I used inclusion-exclusion for P(A9+) and again for P(pair), so three times total.

@whosnext I haven't compared notes much, but I notice you're missing at least one case: one rank aka both villains same pair, of which there are 66 combos with your denominator. Since your code agreed with your calcs, I wonder if we have a different interpretation of the problem.

I'm trippin, I forgot you were counting the opposite thing I was in my calculation (until the end when I subtracted everything from 1).

So then yes, most likely the error is in my calculation. I'll return to this another time.

One more result that may interest some.

The relationship between the occurrence probability and the ace kicker is linear according to my simulation results.

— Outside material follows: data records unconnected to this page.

-- ==== Sys2Proof/Machine/Frames.lean ====
section
/-! DEFINITION. The wire frames, the instructions the devices run (spec/43_wire_frames.md R119 to R133). A frame acts on the
device that is at the rising edge (`State.latching`), and on no other device (R118). Where no edge is under way a frame
changes nothing (R117). No frame has a status and none raises an exception. -/

namespace Sys2Proof.Machine

/-- The frame `(0x00, 0x00)` changes no register (R119). -/
def execNoop (s : State) : Result := .next (atEdge id s)

/-- DIGIT0: `digit_k[0]` holds the byte (R120). -/
def execDigit0 (d : Byte) (s : State) : Result := .next (writeAtEdge .digit0 d s)

/-- DIGIT1: `digit_k[1]` holds the byte (R121). -/
def execDigit1 (d : Byte) (s : State) : Result := .next (writeAtEdge .digit1 d s)

/-- DIGIT2: `digit_k[2]` holds the byte (R122). -/
def execDigit2 (d : Byte) (s : State) : Result := .next (writeAtEdge .digit2 d s)

/-- DIGIT3: `digit_k[3]` holds the byte (R123). -/
def execDigit3 (d : Byte) (s : State) : Result := .next (writeAtEdge .digit3 d s)

/-- DIGIT4: `digit_k[4]` holds the byte (R124). -/
def execDigit4 (d : Byte) (s : State) : Result := .next (writeAtEdge .digit4 d s)

/-- DIGIT5: `digit_k[5]` holds the byte (R125). -/
def execDigit5 (d : Byte) (s : State) : Result := .next (writeAtEdge .digit5 d s)

/-- DIGIT6: `digit_k[6]` holds the byte (R126). -/
def execDigit6 (d : Byte) (s : State) : Result := .next (writeAtEdge .digit6 d s)

/-- DIGIT7: `digit_k[7]` holds the byte (R127). -/
def execDigit7 (d : Byte) (s : State) : Result := .next (writeAtEdge .digit7 d s)

/-- DECODE: `decode_k` holds the byte (R128). -/
def execDecodeMode (d : Byte) (s : State) : Result := .next (writeAtEdge .decode d s)

/-- INTENSITY: `intensity_k` holds the byte (R129); all eight bits are stored, the low nibble is the level. -/
def execIntensity (d : Byte) (s : State) : Result := .next (writeAtEdge .intensity d s)

/-- SCANLIMIT: `scanlimit_k` holds the byte (R130); what the byte means is not in the source. -/
def execScanlimit (d : Byte) (s : State) : Result := .next (writeAtEdge .scanlimit d s)

/-- SHUTDOWN: `shutdown_k` holds the byte (R131); no other register changes. -/
def execShutdown (d : Byte) (s : State) : Result := .next (writeAtEdge .shutdown d s)

/-- DISPTEST: `disptest_k` holds the byte (R132); the source gives no values. -/
def execDisptest (d : Byte) (s : State) : Result := .next (writeAtEdge .disptest d s)

/-- An undocumented frame, or a shift register whose contents are unknown: every register of the device at the edge is
left with no value (R133, R135). -/
def execUndocumented (s : State) : Result := .next (atEdge loseRegs s)

end Sys2Proof.Machine
end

For example, for 1 and 2 opponents they are as follows:

One Opponent: Prob = 0.0098 * K + 0.8138, K = kicker

Two Opponents: Prob. = 0.0174 * K + 0.6581

Found my error:

The 72 should be 67. I lazily reused the 72 from the previous line without considering whether I should. It changes because once one of the villains gets an Ax hand, there are of course fewer pair combos the other villain can make: 10*6 + 2*3 + 1.

Now my result exactly matches whosnext's.

Since my brute force program takes just a few minutes to run, I ran all the 2-opponent cases.

You will see that the kicker effect is not quite linear but pretty close. Anytime that multiple events deal with shared cards, there will always be a card removal effect (which will make the overall effect non-linear). In this case it is fairly small.

Thanks for catching that. As said above my program is so freaking simple (essentially just one line of checking each opponent's ranks) that there aren't many places for it to go wrong.

Of course, what took me an hour of combinatoric derivations took far far less time using the very powerful Principle of Inclusion-Exclusion.